J’ai gardé un souvenir intact de l’été 1952, ou plus précisément du mois d’août 1952. J’avais presque 11 ans et passais toutes les vacances scolaires au Mont Dore chez mes grands-parents du 14 juillet, après la distribution des prix, à la fin août ou au début septembre. J’adorais les vacances au Mont Dore et j’y pense toujours avec nostalgie. Les moyens de communication n’étaient pas nombreux à cette époque : Le Figaro qu’on achetait et, dans les grandes occasions, le téléphone qui sonnait. Un jour de ce mois d’août 52 j’appris par Le Figaro qu’une expédition allait être lancée pour explorer le gouffre de la Pierre-Saint-Martin dans les Pyrénées. Je me souviens très bien qu’en marchant le long de la Dordogne, le ruisseau qui traverse la ville, j’avais eu le pressentiment que ça allait mal se passer. Et ça s’est effectivement très mal passé, puisque, toujours Le Figaro nous apprit quelques jours plus tard que le câble de la descente de 300 mètres dans le gouffre s’était cassé pendant une remontée, que Marcel Loubens avait fait une chute de plusieurs dizaines de mètres et qu’il était dans le coma. Jour après jour, Le Figaro informait ses lecteurs des tentatives pour sauver le pauvre spéléologue et le remonter, tentatives toutes infructueuses. Le treuil de l’ingénieur Cosyns marchait mal et avait des pannes à répétition.

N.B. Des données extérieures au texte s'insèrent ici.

/-- What the outputs' own following of the other blocks changes. -/
theorem Jobs.ocFollow_spec (earth : EarthFb) (j : Jobs) (k : Jobs) (hk : k = j.ocFollow earth) :
    k = { j with oc := k.oc, out := k.out } ∧ k.oc.image = j.wanted ∧ k.oc.sending = j.oc.sendingOf j.wanted ∧
    k.oc.safe = j.safeNow ∧ k.oc.earth = earth ∧ k.oc.lowerAll = j.oc.lowerAll ∧ k.oc.hold = j.oc.hold ∧
    k.oc.frozen = j.oc.stillFrozen ∧ k.oc.earthRaw = j.oc.earthRaw ∧ k.oc.seq = j.oc.seq ∧
    Marked j.oc.table k.oc.table := by
  subst hk
  unfold Jobs.ocFollow
  dsimp only
  split <;> exact ⟨rfl, rfl, rfl, rfl, rfl, rfl, rfl, rfl, rfl, rfl, Marked.mark _ _⟩

/-- What the OC's following makes of the point image table. -/
theorem Jobs.ocFollow_table (earth : EarthFb) (j : Jobs) :
    (j.ocFollow earth).oc.table = j.oc.table.map (fun e => { e with pending := e.pending || (j.dev == .run &&
      (j.differs (j.oc.sendingOf j.wanted) e || (e.earth.isSome && j.safeNow != j.oc.safe))) }) := by
  unfold Jobs.ocFollow
  dsimp only
  split <;> rfl

/-- R105: where the sending value of an owned role changes in RUN, no hold having been released, the role's point is
pending. -/
theorem Jobs.ocFollow_marks (earth : EarthFb) (j : Jobs) (hr : j.dev = .run) (hn : j.oc.released = none) (i : Nat)
    (e : PointEntry) (he : j.oc.table[i]? = some e) (r : OwnedRole) (b : BitRef) (hb : (r, b) ∈ e.owned)
    (hs : j.mapStands r.mapRole = true) (hd : j.oc.sending.get r ≠ (j.ocFollow earth).oc.sending.get r) :
    ∃ e' : PointEntry, (j.ocFollow earth).oc.table[i]? = some e' ∧ e'.pending = true := by
  obtain ⟨-, -, hq, -⟩ := Jobs.ocFollow_spec earth j _ rfl
  rw [hq] at hd
  have h1 : j.differs (j.oc.sendingOf j.wanted) e = true := by
    unfold Jobs.differs
    rw [hn]
    exact List.any_eq_true.mpr ⟨(r, b), hb, by simpa [hs] using hd⟩
  rw [Jobs.ocFollow_table, List.getElem?_map, he]
  exact ⟨_, rfl, by simp [hr, h1]⟩

/-- R105, R94: a sending value that the IC's suspension has changed marks its point, whatever the CS and the IC then make of
it in the same answer. -/
theorem Jobs.react_marks (c : Change) (j f : Jobs) (hf : f = (j.lostEntries).suspendIfMust) (hr : f.dev = .run)
    (hn : f.oc.released = none) (i : Nat) (e : PointEntry) (he : f.oc.table[i]? = some e) (r : OwnedRole) (b : BitRef)
    (hb : (r, b) ∈ e.owned) (hs : f.mapStands r.mapRole = true) (hd : f.oc.sending.get r ≠ f.ocReact.oc.sending.get r) :
    ∃ e' : PointEntry, (j.react c).oc.table[i]? = some e' ∧ e'.pending = true := by
  obtain ⟨e', h1, h2⟩ := Jobs.ocFollow_marks _ f hr hn i e he r b hb hs hd
  have ht : Reacts f.ocReact (j.react c) := by
    subst hf
    unfold Jobs.react
    grind (ematch := 20) [Reacts.trans, Reacts.refl, Reacts.csReact, Reacts.ocReact, Reacts.suspension, Reacts.chooseUnlessSuspended]
  obtain ⟨e'', h3, h4, -⟩ := ht.table.2 i e' h1
  exact ⟨e'', h3, h4 h2⟩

Marcel Loubens décéda au fond du gouffre et on renonça à remonter sa dépouille dans l’immédiat (ce ne fut fait que deux ans plus tard).Toujours en août, Le Figaro nous apprit qu’un événement épouvantable venait de se produire dans la vallée de la Durance dans la nuit du 4 au 5 : l’assassinat d’une famille britannique, les Drummond, qui passait la nuit au bord de la route dans sa voiture, une Hillman. Aujourd’hui, un tel crime passerait presque inaperçu, mais à l’époque cette affaire eut un retentissement absolument considérable et même aujourd’hui, presque soixante-dix plus tard, elle est loin d’être oubliée. Il faut dire que non seulement le père et la mère avaient été abattus, mais que la fillette de 10 ans, Elizabeth, s’était enfuie dans la nuit pieds nus et que sa tête avait été fracassée à coups de crosse. Quand elle fut retrouvée, la fillette râlait encore. Le Figaro, encore lui, nous tint jour après jour, durant tout le mois d’août, au courant de l’enquête, qui se passa d’ailleurs dans de très mauvaises conditions. On soupçonna tour à tour les trois habitants mâles de la ferme voisine, le vieux patriarche Gaston Dominici et ses deux fils Gustave et Clovis, qui ne cessèrent de s’accuser mutuellement.

Le vieux Gaston Dominici fut condamné à mort (cette peine existait encore à l’époque), mais ensuite gracié faute de preuves suffisantes et finalement libéré. Aujourd’hui encore, on ne connaît pas la vérité. De nombreuses thèses ont été émises, dont la plus récente serait que ce crime serait l’œuvre des services secrets soviétiques suite à la Deuxième Guerre mondiale.Enfin, un autre événement défraya la chronique cet été-là : la mort d’Evita Perón, l’épouse du président argentin Juan Perón. Pourquoi ce décès eut-il un tel retentissement mondial ? Evita Perón était jeune et très belle et avait déployé une débordante activité sociale et syndicale. Elle était l’idole des foules argentines. Aujourd’hui on la qualifierait peut-être de populiste. Je me souviens qu’à l’été précédent, autour de la table de déjeuner, il y avait eu des discussions musclées entre les adultes, certains en faisant une héroïne, d’autres pas du tout. D’ailleurs, cet été-là, il y avait déjà eu de très violentes discussions familiales à propos de l’affaire Chevallier, cette épouse, Yvonne Chevallier, qui avait tué son mari, le secrétaire d’État et maire d’Orléans, Pierre Chevallier, avec lequel elle ne s’entendait plus, et qui avait découvert une lettre enflammée d’une maîtresse, Jeanne Perreau. Yvonne Chevallier, d’extraction modeste, avait connu son mari avant-guerre, alors qu’elle était jeune infirmière et lui étudiant en médecine.

Depuis, il avait connu une ascension fulgurante et s’était de plus en plus éloigné de son épouse qui ne lui faisait pas suffisamment honneur en société. Tout plaidait pour le crime passionnel et la France entière s’enflamma. Du reste, Yvonne Chevallier fut acquittée l’année suivante par la cour d’assises de Reims.Voilà, il y a des périodes où on a l’impression que les événements se précipitent, comme pour moi en ce mois d’août 1952.